The crawler is optimized for speed, to generate as accurate snapshots as possible. It starts from the (configurable) bootstrap nodes, polls their buckets and continues to connect to every peer it has not seen so far.
For an in-depth dive and discussion to the crawler and the obtained results, you can watch @scriptkitty's talk at ProtocolLabs:
To run a single crawl simply do:
make build
./start_crawl
Important note: We ship the pre-images necessary for a successful crawl, but you can compute them yourself with make preimages
.
Note that the preimages only have to be computed once, it'll take some minutes, to compute them, though.
start_crawl
will be created at build time.
One crawl will take 5-10 minutes, depending on your machine.
For multiple crawls, use the autocrawl.sh
script instead of start_crawl
in the last line. It takes a duration in days and an optional directory to put logs into.
Note that there will be a lot of output on your disk, one week of crawling (without logs) can lead to 30-50GB of data!
The complete workflow is:
make build
./autocrawl [-l logdir] <crawl duration in days>
After running a few crawls, the output_data_crawls
directory should have some data in it. The directory will be created if it does not exist.
To run the evaluation and generate the same plots/tables as in the paper (and more!) you have the option to run it via Docker or manually.

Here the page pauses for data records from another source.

-- ==== Sys2Proof/Machine/Homes.lean ====
section
/-! DEFINITION. The tensor home table: entries (Table 11-1), layouts (Table 11-2), permission (R275), translation and
the state rules (R276 to R281), fills (R278), and the entry commands (R273, Tables 11-3 and 11-4). -/
namespace Sys2Proof.Machine

/-! Fields of an entry (Table 11-1). -/

def HEntry.st (e : HEntry) : Nat := fld e.w0 2 0
def HEntry.kind (e : HEntry) : Nat := fld e.w0 5 4
def HEntry.packed (e : HEntry) : Bool := bit e.w0 6
def HEntry.fmt (e : HEntry) : Nat := fld e.w0 11 8
def HEntry.layout (e : HEntry) : Nat := fld e.w0 15 12
def HEntry.bform (e : HEntry) : Nat := fld e.w0 18 16
def HEntry.gen (e : HEntry) : Nat := fld e.w0 31 24
def HEntry.yoff (e : HEntry) : Nat := fld e.w1 24 0
def HEntry.lcore (e : HEntry) : Nat := fld e.w1 31 28
def HEntry.addr (e : HEntry) : Nat := e.w1.toNat + fld e.w2 15 0 * 2 ^ 32
def HEntry.node (e : HEntry) : Nat := fld e.w1 15 0
def HEntry.route (e : HEntry) : Nat := fld e.w1 31 16
def HEntry.rhandle (e : HEntry) : Nat := fld e.w2 23 0
/-- Extent in bytes. -/
def HEntry.bytes (e : HEntry) : Nat := e.w3.toNat * 256
def HEntry.d0 (e : HEntry) : Nat := e.w4.toNat
def HEntry.d1 (e : HEntry) : Nat := e.w5.toNat
def HEntry.d2 (e : HEntry) : Nat := fld e.w6 15 0
def HEntry.d3 (e : HEntry) : Nat := fld e.w6 31 16
def HEntry.d4 (e : HEntry) : Nat := fld e.w7 15 0
def HEntry.withSt (e : HEntry) (v : Nat) : HEntry := { e with w0 := setFld e.w0 2 0 v }
def HEntry.withGen (e : HEntry) (v : Nat) : HEntry := { e with w0 := setFld e.w0 31 24 v }
def HEntry.withPacked (e : HEntry) (b : Bool) : HEntry := { e with w0 := setBit e.w0 6 b }
def HEntry.nextGen (e : HEntry) : HEntry := e.withGen (e.gen + 1)

/-- States of Table 11-1. -/
def stFree : Nat := 0
def stUnwritten : Nat := 1
def stValid : Nat := 2
def stMoving : Nat := 3
def stVoid : Nat := 4
def stPoisoned : Nat := 5

/-- Bytes of an element, by format code (Table 2-1). -/
def fmtBytes (f : Nat) : Nat :=
  match f with
  | 1 => 2
  | 2 => 4
  | 3 => 1
  | 4 => 4
  | 5 => 4
  | 6 => 2
  | _ => 0

/-- Brick stride BS by row of Table 9-1. -/
def brickStride (form : Nat) : Nat :=
  match form with
  | 0 => 1088
  | 1 => 1344
  | 2 => 1600
  | 3 => 2112
  | 4 => 2624
  | _ => 3136

/-- Data extent of n elements of a format, with the scale or E8 region of B8X and L32 (R53, R56). -/
def elemExtent (fmt n : Nat) : Nat :=
  match fmt with
  | 3 => roundUp n 256 + cdiv n 32
  | 4 => roundUp (4 * n) 256 + cdiv n 64
  | f => n * fmtBytes f

/-- Smallest extent that the data require (Table 11-2). -/
def HEntry.extent (e : HEntry) : Nat :=
  match e.layout with
  | 5 => e.d1 / 32 * (e.d0 / 256) * brickStride e.bform
  | 6 => e.d1 * (2 * e.d2 * e.d0 + 2 * e.d0 * e.d0)
  | 7 => e.bytes
  | l => if l ≤ 1 then elemExtent e.fmt (e.d0 * e.d1) else elemExtent e.fmt (e.d0 * e.d1 * e.d2 * e.d3 * e.d4)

We've compiled the details here
If configured, the crawler will cache the nodes it has seen. The next crawl will then not only start at the boot nodes but also add all previously reachable nodes to the crawl queue. This can increase the crawl speed, and therefore the accuracy of the snapshots, significantly. Due to node churn, this setting is most reasonable when performing many consecutive crawls.
This property is enabled by default and will store the nodes in a file called nodes.cache
.
The crawler enumerates the nodes in the network, but without ground truth it is hard to assess the quality and completeness of a crawl.
Therefore, it might be desireable to check whether some known IPFS-nodes appear in the crawl.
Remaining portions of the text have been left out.